Let $A \in \mathbb{C}^{4 \times4}$ and $A^5 = I$.

  1. Is $A$ always diagonalizable?

  2. How to show $|\mbox{tr} (A)| \leq 4$?

  3. If $\mbox{tr} (A) = 4$, can we determine matrix $A$?

Some ideas:

  1. A matrix is diagonalizable if and only for each eigenvalue the dimension of the eigenspace is equal to the multiplicity of the eigenvalue.

  2. A matrix or linear map is diagonalizable over the field $F$ if and only if its minimal polynomial is a product of distinct linear factors over $F$.

But how can we obtain the eigenvalue from the first method?

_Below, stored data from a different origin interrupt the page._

def instr : LogicOp → EReg → EReg → EReg → Instr
  | and => .pand
  | or => .por
  | xor => .pxor

def apply : LogicOp → Bool → Bool → Bool
  | and => Bool.and
  | or => Bool.or
  | xor => Bool.xor

/-- FN (R96). -/
def fn : LogicOp → Nat
  | and => 0
  | or => 1
  | xor => 2

theorem isLogic_instr (o : LogicOp) (pd pa pb : EReg) : IsLogic (o.instr pd pa pb) := by
  cases o <;> trivial

/-- No check stands before the write, and both sources are read in the state before it. -/
theorem exec_instr (o : LogicOp) (pd pa pb : EReg) (s : State) :
    exec (o.instr pd pa pb) s = .next (s.writeE pd (o.apply (s.readE pa) (s.readE pb))).advance := by
  cases o <;> rfl

theorem encode_instr (o : LogicOp) (pd pa pb : EReg) :
    encode (o.instr pd pa pb) = formatR 0x0A 0 0 0 pd pa pb o.fn := by
  cases o <;> rfl

/-- The instruction that each row of the three reads from a word: PD, PA and PB (R94). -/
def ofWord (o : LogicOp) (w : Word) : Instr := o.instr (fieldPD w) (fieldPA w) (fieldPB w)

theorem ofWord_encode (o : LogicOp) (pd pa pb : EReg) : o.ofWord (encode (o.instr pd pa pb)) = o.instr pd pa pb := by
  have hop : 0x0A < 64 := by decide
  have hfn : o.fn < 2 ^ 12 := by cases o <;> decide
  rw [encode_instr, ofWord, fieldPD_formatR hop hfn, fieldPA_formatR hop hfn, fieldPB_formatR hop hfn]

theorem isWordOf_instr (o : LogicOp) (pd pa pb : EReg) :
    IsWordOf (formatR 0x0A 0 0 0 pd pa pb o.fn) (o.instr pd pa pb) := by
  have hbuild := o.ofWord_encode pd pa pb
  rw [← encode_instr]
  cases o with
  | and => exact isWordOf_encode 14 rfl rfl (Laws.EncodesItsRow.pand pd pa pb) hbuild
  | or => exact isWordOf_encode 15 rfl rfl (Laws.EncodesItsRow.por pd pa pb) hbuild
  | xor => exact isWordOf_encode 16 rfl rfl (Laws.EncodesItsRow.pxor pd pa pb) hbuild

/-- PAND, POR and PXOR obey one rule, each with its own FN and operation. -/
theorem logicRule (o : LogicOp) : LogicRule o.instr o.fn o.apply := by
  refine ⟨fun s pd pa pb => ⟨_, o.exec_instr pd pa pb s, fun hpd => ?result, rfl, ?pc, s.frame_writeE_advance ..⟩,
    o.isWordOf_instr⟩
  case result => rw [State.readE_advance, State.readE_writeE, if_neg hpd, if_pos rfl]
  case pc => simp

end LogicOp

end Sys2Proof.Machine
end

section
/-! SUPPORT. Two logic instructions in a row, the first with the destination as scratch, and the pair that computes
each two-input Boolean function (R184). -/

namespace Sys2Proof.Machine

/-- Where the first instruction answers a next state, the list goes on from it. -/
theorem execAll_cons {i : Instr} {s t : State} (h : exec i s = .next t) (is : List Instr) :
    execAll (i :: is) s = execAll is t := by
  simp only [execAll, h]

/-- A source of a logic instruction: E0, which reads 1, or one of the two inputs. -/
inductive LogicSource where
  | one
  | inA
  | inB

namespace LogicSource

/-- The register that the source names for inputs E[PA] and E[PB]. -/
def reg (pa pb : EReg) : LogicSource → EReg
  | one => 0
  | inA => pa
  | inB => pb

/-- What the source reads for the inputs `a` and `b`. -/
def value (a b : Bool) : LogicSource → Bool
  | one => true
  | inA => a
  | inB => b

theorem readE_reg (x : LogicSource) (pa pb : EReg) (s : State) :
    s.readE (x.reg pa pb) = x.value (s.readE pa) (s.readE pb) := by
  cases x <;> rfl

theorem ne_reg {pd pa pb : EReg} (h0 : pd ≠ 0) (ha : pd ≠ pa) (hb : pd ≠ pb) (x : LogicSource) : pd ≠ x.reg pa pb := by
  cases x <;> assumption

end LogicSource

/-- `first` of the sources `x` and `y` into the destination, then `second` of the destination and the source `z`. -/
structure LogicPair where
  first : LogicOp
  x : LogicSource
  y : LogicSource
  second : LogicOp
  z : LogicSource

namespace LogicPair

/-- The pair with destination `pd` and inputs E[PA] and E[PB]. -/
def instrs (p : LogicPair) (pd pa pb : EReg) : List Instr :=
  [p.first.instr pd (p.x.reg pa pb) (p.y.reg pa pb), p.second.instr pd pd (p.z.reg pa pb)]

/-- What the pair leaves in the destination for the inputs `a` and `b`. -/
def value (p : LogicPair) (a b : Bool) : Bool :=
  p.second.apply (p.first.apply (p.x.value a b) (p.y.value a b)) (p.z.value a b)

theorem isLogic_of_mem_instrs (p : LogicPair) (pd pa pb : EReg) : ∀ i ∈ p.instrs pd pa pb, IsLogic i := by
  simp [instrs, LogicOp.isLogic_instr]

/-- The second instruction finds the first one's result in the destination and its other source as it was. -/
theorem execAll_instrs (p : LogicPair) {pd pa pb : EReg} (h0 : pd ≠ 0) (ha : pd ≠ pa) (hb : pd ≠ pb) (s : State) :
    ∃ t, execAll (p.instrs pd pa pb) s = .next t ∧ t.readE pd = p.value (s.readE pa) (s.readE pb) := by
  have hz : pd ≠ p.z.reg pa pb := p.z.ne_reg h0 ha hb
  have hkept (b : Bool) : (s.writeE pd b).readE (p.z.reg pa pb) = s.readE (p.z.reg pa pb) :=
    s.writeE_keeps pd b _ (by simpa using hz.symm)
  refine ⟨_, execAll_pair (p.first.exec_instr ..) (p.second.exec_instr ..), ?_⟩
  simp only [State.readE_advance, hkept]
  simp [h0, LogicSource.readE_reg, value]

/-- The pair for each truth table, given as the function's values at (1,1), (1,0), (0,1) and (0,0). A pair that ends
in AND with 1 leaves its first result as it is, and one that ends in XOR with 1 negates it. -/
def ofTable : Bool → Bool → Bool → Bool → LogicPair
  | false, false, false, false => ⟨.xor, .one, .one, .and, .one⟩
  | true,  true,  true,  true  => ⟨.and, .one, .one, .and, .one⟩
  | true,  true,  false, false => ⟨.and, .inA, .inA, .and, .one⟩
  | false, false, true,  true  => ⟨.and, .inA, .inA, .xor, .one⟩
  | true,  false, true,  false => ⟨.and, .inB, .inB, .and, .one⟩
  | false, true,  false, true  => ⟨.and, .inB, .inB, .xor, .one⟩
  | true,  false, false, false => ⟨.and, .inA, .inB, .and, .one⟩
  | false, true,  true,  true  => ⟨.and, .inA, .inB, .xor, .one⟩
  | true,  true,  true,  false => ⟨.or,  .inA, .inB, .and, .one⟩
  | false, false, false, true  => ⟨.or,  .inA, .inB, .xor, .one⟩
  | false, true,  true,  false => ⟨.xor, .inA, .inB, .and, .one⟩
  | true,  false, false, true  => ⟨.xor, .inA, .inB, .xor, .one⟩
  | false, true,  false, false => ⟨.xor, .inB, .one, .and, .inA⟩
  | true,  true,  false, true  => ⟨.xor, .inB, .one, .or,  .inA⟩
  | false, false, true,  false => ⟨.xor, .inA, .one, .and, .inB⟩
  | true,  false, true,  true  => ⟨.xor, .inA, .one, .or,  .inB⟩

theorem value_ofTable : ∀ tt tf ft ff a b : Bool,
    (ofTable tt tf ft ff).value a b = if a then if b then tt else tf else if b then ft else ff := by
  decide

/-- The pair that computes `f`. -/
def computing (f : Bool → Bool → Bool) : LogicPair :=
  ofTable (f true true) (f true false) (f false true) (f false false)

theorem value_computing (f : Bool → Bool → Bool) (a b : Bool) : (computing f).value a b = f a b := by
  rw [computing, value_ofTable]
  cases a <;> cases b <;> rfl

end LogicPair

end Sys2Proof.Machine
end

section
/-! SUPPORT. The statements about the predicate instructions of 45_predicate.md, settled. -/

namespace Sys2Proof.Machine

/-- Settles O10: the one write of PAR and its frame, its check, and its row of the opcode table. -/
theorem parityWritesBitZero : Obligations.ParityWritesBitZero := by
  refine ⟨fun s ua pd h => ⟨_, exec_par_commits h pd, fun hpd => ?parity, rfl, ?pc, s.frame_writeE_advance ..⟩,
    fun s ua pd h => State.retire_unwritten_faults h _, isWordOf_par⟩
  case parity =>
    rw [State.readE_advance, State.readE_writeE, if_neg hpd, if_pos rfl]
    exact parityBit_toNat _
  case pc => simp

/-- Settles O11: the rule of the family at each of its three operations. -/
theorem predicateLogicWritesResult : Obligations.PredicateLogicWritesResult :=
  ⟨LogicOp.and.logicRule, LogicOp.or.logicRule, LogicOp.xor.logicRule⟩

/-- Settles O12: the pair of the function's truth table, and the two programs of R184 run state by state. -/
theorem twoPredicateInstructionsSuffice : Obligations.TwoPredicateInstructionsSuffice := by
  refine ⟨fun f pd pa pb h0 ha hb => ?function, fun s y d hd hy => ?yEven, fun s x y d e hd he hne hx hy => ?doswap⟩
  case function =>
    let p := LogicPair.computing f
    refine ⟨p.instrs pd pa pb, le_rfl, p.isLogic_of_mem_instrs pd pa pb, fun s => ?_⟩
    rw [← LogicPair.value_computing f]
    exact p.execAll_instrs h0 ha hb s
  case yEven =>
    refine ⟨_, execAll_pair (exec_par_commits hy d) (LogicOp.xor.exec_instr d d 0 _), ?_⟩
    simp [hd, LogicOp.apply, parityBit]
  case doswap =>
    have hpar := exec_par_commits hy d
    have hcmp := compareWith_commits (flag := flagGt) (s := (s.writeE d (parityBit (s.readU y))).advance)
      (by simpa using hx) (by simpa using hy) e
    refine ⟨_, (execAll_cons hpar _).trans (execAll_pair hcmp (LogicOp.and.exec_instr d d e _)), ?_⟩
    simp [hd, he, hne.symm, LogicOp.apply, parityBit_iff, flagGt_iff]

end Sys2Proof.Machine
end

section
/-! SUPPORT. The word of format M as a number (R92), and the words of LDC.ZERO, LDC.ONE, LDBE and STBE. -/

namespace Sys2Proof
open Machine

/-! ### The fields of format M -/

/-- The fields of format M do not overlap: its word is the sum of the fields, each at its weight. -/
theorem formatM_toNat {op slot : Nat} (hop : op < 64) (hslot : slot < 65536) (ua : UReg) :
    (formatM op ua slot).toNat = op * 2 ^ 26 + ua.val * 2 ^ 23 + slot := by
  have hbits : (formatM op ua slot).toNat = op <<< 26 ||| (ua.val <<< 23 ||| slot) := by
    simp only [formatM, BitVec.toNat_or, Nat.or_assoc]
    rw [ofNat_shiftLeft_toNat, ofNat_shiftLeft_toNat, BitVec.toNat_setWidth, BitVec.toNat_ofNat, Nat.mod_mod_of_dvd',
      Nat.mod_eq_of_lt]
    all_goals omega
  rw [hbits, ← Nat.shiftLeft_add_eq_or_of_lt (i := 23), ← Nat.shiftLeft_add_eq_or_of_lt (i := 26)]
  all_goals omega

section
variable {op slot : Nat} (hop : op < 64) (hslot : slot < 65536) (ua : UReg)
include hop hslot

theorem fieldUA_formatM : fieldUA (formatM op ua slot) = ua := by
  refine (registerField_eq_iff (n := 3) _ ua).mpr ?_
  rw [formatM_toNat hop hslot]
  omega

And how can we calculate minimal polynomial of $A$? By the way, given $A \in \mathbb{C}^{4\times4}$, can we say we have a linear operator $T \in \mathcal{L}(\mathbb{C}^{4\times4})$?


2 Answers 2


Yes it is diagonalisable. Since $A^5-1 = 0$ and the polynomial $X^5-1$ has simple roots over $\mathbb{C}$.

Thus the eigenvalues of $A$ are included in the root of $X^5-1$. The root of this polynomial are $5-$ root of unity thus they have module $1$. Hence $\mid tr(A) \mid \leq 4$.

Moreover if $\mid tr(A) \mid =4$ it means that a subset of length $4$ of $\{ e^{2\pi i k /5} \mid k \in [0,4] \}$, has a sum with module equal to $4$, I am sure you can continue from here.

And yes given a matrix we have a linear operator but not from $L(\mathbb{ C}^{4 \times 4})$ but from $L(\mathbb{C}^4)$. It’s the linear operator which sends the canonical basis on the column of $A$.


And how can we calculate minimal polynomial of $A$

We can't - but we can say enough about it. We have a polynomial that annihilates $A$, so that polynomial $x^5-1$ must be some multiple of the minimal polynomial. Factoring $$x^5-1=(x-1)(x-\omega)(x-\omega^2)(x-\omega^3)(x-\omega^4)$$ where $\omega$ is a primitive $5$th root of unity, the minimal polynomial must be a product of some subset of those factors. That can be any subset of one to four factors; zero is impossible because $I\neq 0$, and five is impossible because it's a $4\times 4$ matrix and its minimal polynomial can't have degree greater than $4$. In any case, that minimal polynomial is definitely a product of distinct linear factors.

Whichever factors we choose, we'll get the corresponding number as an eigenvalue. If we chose fewer than four factors, some of those eigenvalues will be doubled up with higher multiplicity. So then, how can we show that the geometric multiplicity is the same as the algebraic multiplicity for each of them? Try putting it into Jordan form, and see what that polynomial $A^5-1$ does to a Jordan block.

By the way, given $A\in \mathbb{C}^{4\times 4}$, can we say we have a linear operator $T\in\mathcal{L}(\mathbb{C}^{4\times 4})$

We really shouldn't. We need both a domain and a codomain for our linear operator - that $\mathcal{L}$ should have two arguments. Make both of those arguments $\mathbb{C}^4$, and we're talking about the operator given by multiplying our matrix by a vector (represented with respect to the standard basis). I'll guess this is the operation you meant - in which case the notation you used is just wrong.

We could also make both of the arguments $\mathbb{C}^{4\times 4}$, for multiplication of a matrix by $A$. That is a linear operator, but it's not something we're likely to use.